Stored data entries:
*** Begin section ***
-- ==== Sys2Proof/Machine/Illegal.lean ====
section
/-! DEFINITION. The 59 illegal bytes of R72, one meaning each (R221). A meaning is run with PC already past the
instruction's bytes (R14). -/

namespace Sys2Proof.Machine

/-- ILLEGAL_00 (R221; 0x00). No instruction: IllegalOpcode. -/
def execIllegal00 (s : State) : Host.Outcome State Fault Refusal :=
  (illegalOpcode 0x00 s).outcome

/-- ILLEGAL_02 (R221; 0x02). No instruction: IllegalOpcode. -/
def execIllegal02 (s : State) : Host.Outcome State Fault Refusal :=
  (illegalOpcode 0x02 s).outcome

/-- ILLEGAL_03 (R221; 0x03). No instruction: IllegalOpcode. -/
def execIllegal03 (s : State) : Host.Outcome State Fault Refusal :=
  (illegalOpcode 0x03 s).outcome

/-- ILLEGAL_04 (R221; 0x04). No instruction: IllegalOpcode. -/
def execIllegal04 (s : State) : Host.Outcome State Fault Refusal :=
  (illegalOpcode 0x04 s).outcome

/-- ILLEGAL_05 (R221; 0x05). No instruction: IllegalOpcode. -/
def execIllegal05 (s : State) : Host.Outcome State Fault Refusal :=
  (illegalOpcode 0x05 s).outcome

/-- ILLEGAL_12 (R221; 0x12). No instruction: IllegalOpcode. -/
def execIllegal12 (s : State) : Host.Outcome State Fault Refusal :=
  (illegalOpcode 0x12 s).outcome

/-- ILLEGAL_13 (R221; 0x13). No instruction: IllegalOpcode. -/
def execIllegal13 (s : State) : Host.Outcome State Fault Refusal :=
  (illegalOpcode 0x13 s).outcome

/-- ILLEGAL_14 (R221; 0x14). No instruction: IllegalOpcode. -/
def execIllegal14 (s : State) : Host.Outcome State Fault Refusal :=
  (illegalOpcode 0x14 s).outcome

/-- ILLEGAL_15 (R221; 0x15). No instruction: IllegalOpcode. -/
def execIllegal15 (s : State) : Host.Outcome State Fault Refusal :=
  (illegalOpcode 0x15 s).outcome

/-- ILLEGAL_18 (R221; 0x18). No instruction: IllegalOpcode. -/
def execIllegal18 (s : State) : Host.Outcome State Fault Refusal :=
  (illegalOpcode 0x18 s).outcome

/-- ILLEGAL_1A (R221; 0x1A). No instruction: IllegalOpcode. -/
def execIllegal1A (s : State) : Host.Outcome State Fault Refusal :=
  (illegalOpcode 0x1A s).outcome

/-- ILLEGAL_1C (R221; 0x1C). No instruction: IllegalOpcode. -/
def execIllegal1C (s : State) : Host.Outcome State Fault Refusal :=
  (illegalOpcode 0x1C s).outcome

/-- ILLEGAL_1D (R221; 0x1D). No instruction: IllegalOpcode. -/
def execIllegal1D (s : State) : Host.Outcome State Fault Refusal :=
  (illegalOpcode 0x1D s).outcome

/-- ILLEGAL_1E (R221; 0x1E). No instruction: IllegalOpcode. -/
def execIllegal1E (s : State) : Host.Outcome State Fault Refusal :=
  (illegalOpcode 0x1E s).outcome

/-- ILLEGAL_1F (R221; 0x1F). No instruction: IllegalOpcode. -/
def execIllegal1F (s : State) : Host.Outcome State Fault Refusal :=
  (illegalOpcode 0x1F s).outcome

/-- ILLEGAL_21 (R221; 0x21). No instruction: IllegalOpcode. -/
def execIllegal21 (s : State) : Host.Outcome State Fault Refusal :=
  (illegalOpcode 0x21 s).outcome

/-- ILLEGAL_38 (R221; 0x38). No instruction: IllegalOpcode. -/
def execIllegal38 (s : State) : Host.Outcome State Fault Refusal :=
  (illegalOpcode 0x38 s).outcome

/-- ILLEGAL_3A (R221; 0x3A). No instruction: IllegalOpcode. -/
def execIllegal3A (s : State) : Host.Outcome State Fault Refusal :=
  (illegalOpcode 0x3A s).outcome

/-- ILLEGAL_3C (R221; 0x3C). No instruction: IllegalOpcode. -/
def execIllegal3C (s : State) : Host.Outcome State Fault Refusal :=
  (illegalOpcode 0x3C s).outcome

/-- ILLEGAL_3D (R221; 0x3D). No instruction: IllegalOpcode. -/
def execIllegal3D (s : State) : Host.Outcome State Fault Refusal :=
  (illegalOpcode 0x3D s).outcome

/-- ILLEGAL_41 (R221; 0x41). No instruction: IllegalOpcode. -/
def execIllegal41 (s : State) : Host.Outcome State Fault Refusal :=
  (illegalOpcode 0x41 s).outcome

/-- ILLEGAL_42 (R221; 0x42). No instruction: IllegalOpcode. -/
def execIllegal42 (s : State) : Host.Outcome State Fault Refusal :=
  (illegalOpcode 0x42 s).outcome

/-- ILLEGAL_45 (R221; 0x45). No instruction: IllegalOpcode. -/
def execIllegal45 (s : State) : Host.Outcome State Fault Refusal :=
  (illegalOpcode 0x45 s).outcome

/-- ILLEGAL_4B (R221; 0x4B). No instruction: IllegalOpcode. -/
def execIllegal4B (s : State) : Host.Outcome State Fault Refusal :=
  (illegalOpcode 0x4B s).outcome

/-- ILLEGAL_4E (R221; 0x4E). No instruction: IllegalOpcode. -/
def execIllegal4E (s : State) : Host.Outcome State Fault Refusal :=
  (illegalOpcode 0x4E s).outcome

/-- ILLEGAL_51 (R221; 0x51). No instruction: IllegalOpcode. -/
def execIllegal51 (s : State) : Host.Outcome State Fault Refusal :=
  (illegalOpcode 0x51 s).outcome

/-- ILLEGAL_52 (R221; 0x52). No instruction: IllegalOpcode. -/
def execIllegal52 (s : State) : Host.Outcome State Fault Refusal :=
  (illegalOpcode 0x52 s).outcome

/-- ILLEGAL_55 (R221; 0x55). No instruction: IllegalOpcode. -/
def execIllegal55 (s : State) : Host.Outcome State Fault Refusal :=
  (illegalOpcode 0x55 s).outcome

/-- ILLEGAL_5B (R221; 0x5B). No instruction: IllegalOpcode. -/
def execIllegal5B (s : State) : Host.Outcome State Fault Refusal :=
  (illegalOpcode 0x5B s).outcome

/-- ILLEGAL_5E (R221; 0x5E). No instruction: IllegalOpcode. -/
def execIllegal5E (s : State) : Host.Outcome State Fault Refusal :=
  (illegalOpcode 0x5E s).outcome

/-- ILLEGAL_61 (R221; 0x61). No instruction: IllegalOpcode. -/
def execIllegal61 (s : State) : Host.Outcome State Fault Refusal :=
  (illegalOpcode 0x61 s).outcome

/-- ILLEGAL_62 (R221; 0x62). No instruction: IllegalOpcode. -/
def execIllegal62 (s : State) : Host.Outcome State Fault Refusal :=
  (illegalOpcode 0x62 s).outcome

/-- ILLEGAL_65 (R221; 0x65). No instruction: IllegalOpcode. -/
def execIllegal65 (s : State) : Host.Outcome State Fault Refusal :=
  (illegalOpcode 0x65 s).outcome

/-- ILLEGAL_6B (R221; 0x6B). No instruction: IllegalOpcode. -/
def execIllegal6B (s : State) : Host.Outcome State Fault Refusal :=
  (illegalOpcode 0x6B s).outcome

/-- ILLEGAL_71 (R221; 0x71). No instruction: IllegalOpcode. -/
def execIllegal71 (s : State) : Host.Outcome State Fault Refusal :=
  (illegalOpcode 0x71 s).outcome

/-- ILLEGAL_72 (R221; 0x72). No instruction: IllegalOpcode. -/
def execIllegal72 (s : State) : Host.Outcome State Fault Refusal :=
  (illegalOpcode 0x72 s).outcome

/-- ILLEGAL_75 (R221; 0x75). No instruction: IllegalOpcode. -/
def execIllegal75 (s : State) : Host.Outcome State Fault Refusal :=
  (illegalOpcode 0x75 s).outcome

/-- ILLEGAL_7B (R221; 0x7B). No instruction: IllegalOpcode. -/
def execIllegal7B (s : State) : Host.Outcome State Fault Refusal :=
  (illegalOpcode 0x7B s).outcome

/-- ILLEGAL_83 (R221; 0x83). No instruction: IllegalOpcode. -/
def execIllegal83 (s : State) : Host.Outcome State Fault Refusal :=
  (illegalOpcode 0x83 s).outcome

/-- ILLEGAL_87 (R221; 0x87). No instruction: IllegalOpcode. -/
def execIllegal87 (s : State) : Host.Outcome State Fault Refusal :=
  (illegalOpcode 0x87 s).outcome

/-- ILLEGAL_8F (R221; 0x8F). No instruction: IllegalOpcode. -/
def execIllegal8F (s : State) : Host.Outcome State Fault Refusal :=
  (illegalOpcode 0x8F s).outcome

/-- ILLEGAL_93 (R221; 0x93). No instruction: IllegalOpcode. -/
def execIllegal93 (s : State) : Host.Outcome State Fault Refusal :=
  (illegalOpcode 0x93 s).outcome

/-- ILLEGAL_9D (R221; 0x9D). No instruction: IllegalOpcode. -/
def execIllegal9D (s : State) : Host.Outcome State Fault Refusal :=
  (illegalOpcode 0x9D s).outcome

/-- ILLEGAL_A3 (R221; 0xA3). No instruction: IllegalOpcode. -/
def execIllegalA3 (s : State) : Host.Outcome State Fault Refusal :=
  (illegalOpcode 0xA3 s).outcome

/-- ILLEGAL_B3 (R221; 0xB3). No instruction: IllegalOpcode. -/
def execIllegalB3 (s : State) : Host.Outcome State Fault Refusal :=
  (illegalOpcode 0xB3 s).outcome

/-- ILLEGAL_C3 (R221; 0xC3). No instruction: IllegalOpcode. -/
def execIllegalC3 (s : State) : Host.Outcome State Fault Refusal :=
  (illegalOpcode 0xC3 s).outcome

/-- ILLEGAL_C7 (R221; 0xC7). No instruction: IllegalOpcode. -/
def execIllegalC7 (s : State) : Host.Outcome State Fault Refusal :=
  (illegalOpcode 0xC7 s).outcome

/-- ILLEGAL_CC (R221; 0xCC). No instruction: IllegalOpcode. -/
def execIllegalCC (s : State) : Host.Outcome State Fault Refusal :=
  (illegalOpcode 0xCC s).outcome

/-- ILLEGAL_CD (R221; 0xCD). No instruction: IllegalOpcode. -/
def execIllegalCD (s : State) : Host.Outcome State Fault Refusal :=
  (illegalOpcode 0xCD s).outcome

/-- ILLEGAL_CF (R221; 0xCF). No instruction: IllegalOpcode. -/
def execIllegalCF (s : State) : Host.Outcome State Fault Refusal :=
  (illegalOpcode 0xCF s).outcome

/-- ILLEGAL_D3 (R221; 0xD3). No instruction: IllegalOpcode. -/
def execIllegalD3 (s : State) : Host.Outcome State Fault Refusal :=
  (illegalOpcode 0xD3 s).outcome

/-- ILLEGAL_DC (R221; 0xDC). No instruction: IllegalOpcode. -/
def execIllegalDC (s : State) : Host.Outcome State Fault Refusal :=
  (illegalOpcode 0xDC s).outcome

/-- ILLEGAL_DD (R221; 0xDD). No instruction: IllegalOpcode. -/
def execIllegalDD (s : State) : Host.Outcome State Fault Refusal :=
  (illegalOpcode 0xDD s).outcome

/-- ILLEGAL_E3 (R221; 0xE3). No instruction: IllegalOpcode. -/
def execIllegalE3 (s : State) : Host.Outcome State Fault Refusal :=
  (illegalOpcode 0xE3 s).outcome

/-- ILLEGAL_EC (R221; 0xEC). No instruction: IllegalOpcode. -/
def execIllegalEC (s : State) : Host.Outcome State Fault Refusal :=
  (illegalOpcode 0xEC s).outcome

/-- ILLEGAL_ED (R221; 0xED). No instruction: IllegalOpcode. -/
def execIllegalED (s : State) : Host.Outcome State Fault Refusal :=
  (illegalOpcode 0xED s).outcome

/-- ILLEGAL_F3 (R221; 0xF3). No instruction: IllegalOpcode. -/
def execIllegalF3 (s : State) : Host.Outcome State Fault Refusal :=
  (illegalOpcode 0xF3 s).outcome

/-- ILLEGAL_FC (R221; 0xFC). No instruction: IllegalOpcode. -/
def execIllegalFC (s : State) : Host.Outcome State Fault Refusal :=
  (illegalOpcode 0xFC s).outcome

/-- ILLEGAL_FD (R221; 0xFD). No instruction: IllegalOpcode. -/
def execIllegalFD (s : State) : Host.Outcome State Fault Refusal :=
  (illegalOpcode 0xFD s).outcome

end Sys2Proof.Machine
end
*** End section ***
Give back exactly the lines above starting at the line where "def execIllegal4E (s" appears and ending at the line where "(illegalOpcode 0x55 s).outcome" appears, both included, with no other lines.

__EXERCISE RESPONSE__.
def execIllegal4E (s : State) : Host.Outcome State Fault Refusal :=
  (illegalOpcode 0x4E s).outcome

/-- ILLEGAL_51 (R221; 0x51). No instruction: IllegalOpcode. -/
def execIllegal51 (s : State) : Host.Outcome State Fault Refusal :=
  (illegalOpcode 0x51 s).outcome

/-- ILLEGAL_52 (R221; 0x52). No instruction: IllegalOpcode. -/
def execIllegal52 (s : State) : Host.Outcome State Fault Refusal :=
  (illegalOpcode 0x52 s).outcome

/-- ILLEGAL_55 (R221; 0x55). No instruction: IllegalOpcode. -/
def execIllegal55 (s : State) : Host.Outcome State Fault Refusal :=
  (illegalOpcode 0x55 s).outcome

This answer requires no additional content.